-- ==== Sys2Proof/Tests/Slice0.lean ====
section
/-! SUPPORT. The tests: every encodable constructor decodes from a word written out from the encoding tables; the words that
the chapters refuse are refused; an ill-formed instruction fails each check of WellFormed; some worked examples of the
chapters; and for every statement a state and operands that meet its hypotheses together. -/

namespace Sys2Proof.Tests

open Sys2Proof Forms Machine Statements

set_option Elab.async false

/-! ### Decoding: words written out from the encoding tables -/

def words0 : List (Nat × Nat × Instr) :=
  [(64, 0x2E123C2C0941C401, .iadd ⟨.on true 9 3, .s32, true, .vbl 7 1, .bl 2, .s 5, .a⟩),
   (128, 0x000000123456789AB0000E060C410007, .isub ⟨.always, .u64, false, .s 4, .s 3, .imm, .w 0x123456789A⟩),
   (64, 0x0800001808404009, .imulLo ⟨.always, .s8, (), .v 1, .v 2, .v 3, .a⟩),
   (96, 0xAAAAAAAB20000E000040800E, .imulHi ⟨.always, .u32, (), .v 2, .v 0, .imm, .i 0xAAAAAAAB⟩),
   (96, 0xC48000001000080006000012, .imad ⟨.always, .u16, false, .bl 3, .v 1, .bl 0, .s (.s 9) 0⟩),
   (64, 0x3800000020418415, .iabs ⟨.always, .s64, true, .v 6, .v 8, .v 0, .a⟩),
   (64, 0x1800000020418019, .ineg ⟨.always, .s16, false, .v 6, .v 8, .v 0, .a⟩),
   (64, 0x000000482041801D, .imin ⟨.always, .u8, (), .v 6, .v 8, .v 9, .a⟩),
   (96, 0x0000000728000E0020418022, .imax ⟨.always, .s32, (), .v 6, .v 8, .imm, .i 7⟩),
   (96, 0x00000003B0000E062C450026, .iand ⟨.always, .u64, (), .s 20, .s 11, .imm, .i 3⟩),
   (64, 0x2000081BF87FC029, .ior ⟨.always, .u32, (), .v 255, .v 254, .bl 3, .a⟩),
   (64, 0x200000080400002D, .ixor ⟨.always, .u32, (), .none false, .v 1, .v 1, .a⟩),
   (64, 0xA0000006F84FC031, .inot ⟨.always, .u32, (), .s 63, .s 62, .v 0, .a⟩),
   (96, 0x00000005B0000E0628428036, .shl ⟨.always, .u64, (), .s 10, .s 10, .imm, .i 5⟩),
   (64, 0x2000003014410039, .shr ⟨.always, .u32, (), .v 4, .v 5, .v 6, .a⟩),
   (64, 0x280000301441003D, .sra ⟨.always, .s32, (), .v 4, .v 5, .v 6, .a⟩),
   (64, 0x2000003014410041, .rotl ⟨.always, .u32, (), .v 4, .v 5, .v 6, .a⟩),
   (96, 0xE00008082800000014410046, .bfe ⟨.always, .s32, (), .v 4, .v 5, .v 0, .s .imm 0x808⟩),
   (96, 0x03800000200000301441004A, .bfi ⟨.always, .u32, (), .v 4, .v 5, .v 6, .s (.v 7) 0⟩),
   (64, 0x300000001841004D, .popc ⟨.always, .u64, (), .v 4, .v 6, .v 0, .a⟩)]

theorem test_words0 : (words0.all fun e => decide (decodeTableWord e.1 e.2.1 = some e.2.2)) = true := by decide +kernel

def words1 : List (Nat × Nat × Instr) :=
  [(64, 0x2000000018410051, .clz ⟨.always, .u32, (), .v 4, .v 6, .v 0, .a⟩),
   (64, 0x1000000018410055, .ctz ⟨.always, .u16, (), .v 4, .v 6, .v 0, .a⟩),
   (64, 0x0000000018410059, .brev ⟨.always, .u8, (), .v 4, .v 6, .v 0, .a⟩),
   (64, 0xA8000C1018C5145D, .icmp ⟨.always, .s32, .ge, 20, 19, .v 6, .s 2, .a⟩),
   (96, 0x0A000003200000100441C062, .sel ⟨.always, .u32, (), .v 7, .v 1, .v 2, .s (.v 20) 3⟩),
   (64, 0x6000000030420065, .mov ⟨.always, .b128, (), .v 8, .v 12, .v 0, .a⟩),
   (128, 0x000000000010008830000000007E806B, .movi ⟨.always, .u64, (), .v 250, .v 0, .v 0, .w 0x100088⟩),
   (64, 0x200000060040886D, .lea ⟨.always, .u32, 2, .v 2, .s 0, .v 0, .a⟩),
   (64, 0x5000003020428081, .fadd ⟨.always, .f32, .rne, .v 10, .v 8, .v 6, .a⟩),
   (64, 0x5800003020428485, .fsub ⟨.always, .f64, .rtz, .v 10, .v 8, .v 6, .a⟩),
   (64, 0x4800003020428889, .fmul ⟨.always, .bf16, .rup, .v 10, .v 8, .v 6, .a⟩),
   (64, 0x4000003020428C91, .fdiv ⟨.always, .f16, .rdn, .v 10, .v 8, .v 6, .a⟩),
   (96, 0x02800000500000302042848E, .ffma ⟨.always, .f32, .rtz, .v 10, .v 8, .v 6, .s (.v 5) 0⟩),
   (64, 0x5000000020428095, .fsqrt ⟨.always, .f32, .rne, .v 10, .v 8, .v 0, .a⟩),
   (64, 0x5800000020428499, .frcp ⟨.always, .f64, .rtz, .v 10, .v 8, .v 0, .a⟩),
   (64, 0x480000002042889D, .frsqrt ⟨.always, .bf16, .rup, .v 10, .v 8, .v 0, .a⟩),
   (64, 0x4000000020428CA1, .fexp2 ⟨.always, .f16, .rdn, .v 10, .v 8, .v 0, .a⟩),
   (64, 0x50000000204280A5, .flog2 ⟨.always, .f32, .rne, .v 10, .v 8, .v 0, .a⟩),
   (64, 0x58000000204288C1, .frnd ⟨.always, .f64, .rup, .v 10, .v 8, .v 0, .a⟩),
   (128, 0x3FF000000000000058000E00204280AB, .fmin ⟨.always, .f64, (), .v 10, .v 8, .imm, .w 0x3FF0000000000000⟩)]

theorem test_words1 : (words1.all fun e => decide (decodeTableWord e.1 e.2.1 = some e.2.2)) = true := by decide +kernel

def words2 : List (Nat × Nat × Instr) :=
  [(96, 0x00003C0040000E00204280AE, .fmax ⟨.always, .f16, (), .v 10, .v 8, .imm, .i 0x3C00⟩),
   (64, 0xD0000006084040B1, .fabs ⟨.always, .f32, (), .s 1, .s 2, .v 0, .a⟩),
   (64, 0x50000004084040B5, .fneg ⟨.always, .f32, (), .v 1, .bl 2, .v 0, .a⟩),
   (64, 0xD800003013C0DCB9, .fcmp ⟨.always, .f64, .uno, 3, 31, .v 4, .v 6, .a⟩),
   (64, 0x580000001040C0BD, .fclass ⟨.always, .f64, (), .v 3, .v 4, .v 0, .a⟩),
   (96, 0x000000012800000008412902, .cvt ⟨.always, .s32, .f32, .v 4, .v 2, .v 0, .s (.v 0) 1⟩),
   (64, 0x08000C4810414105, .cvtq ⟨.always, .e4m3, .h16, .v 5, .v 4, .s 9, .a⟩),
   (64, 0x0000001E08800D09, .cvtx ⟨.always, .int3, .none, .bl 0, .s 2, .v 3, .a⟩),
   (64, 0x100000001041810D, .hadm ⟨.always, .e4m3, .h32, .v 6, .v 4, .v 0, .a⟩),
   (64, 0x1000000010420911, .sclFind ⟨.always, .int4, .h32, .v 8, .v 4, .v 0, .a⟩),
   (128, 0x00000000FFFFFFB80412100000000143, .bra ⟨.on false 9 1, 0xFFFFFFB8, 0⟩),
   (128, 0x00000010FFFFFFB80428000000000147, .brx ⟨.on false 20 0, 0xFFFFFFB8, 0x10⟩),
   (64, 0x0000000000000149, .join .always),
   (128, 0x000000000000004030000000004F014F, .call 60 ⟨.always, 0x40, 0⟩),
   (64, 0x30000000F84F054D, .callIndirect 60 (.v 62)),
   (64, 0x3000000624000151, .ret (.s 9)),
   (128, 0x00000000000000800000000000000157, .jmp ⟨.always, 0x80, 0⟩),
   (64, 0x3000000010000555, .jmpIndirect (.v 4)),
   (64, 0x05FFF00000000159, .exit (.on false 255 31)),
   (64, 0x000000000000015D, .yield .always)]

» **Problem details**:
The response should be the listing above, limited to the lines between the one holding "(96, 0x03800000200000301441004A, .bfi" and the one holding "[(64, 0x2000000018410051, .clz", inclusive, reproduced exactly.

» **Task result**:
   (96, 0x03800000200000301441004A, .bfi ⟨.always, .u32, (), .v 4, .v 5, .v 6, .s (.v 7) 0⟩),
   (64, 0x300000001841004D, .popc ⟨.always, .u64, (), .v 4, .v 6, .v 0, .a⟩)]

theorem test_words0 : (words0.all fun e => decide (decodeTableWord e.1 e.2.1 = some e.2.2)) = true := by decide +kernel

def words1 : List (Nat × Nat × Instr) :=
  [(64, 0x2000000018410051, .clz ⟨.always, .u32, (), .v 4, .v 6, .v 0, .a⟩),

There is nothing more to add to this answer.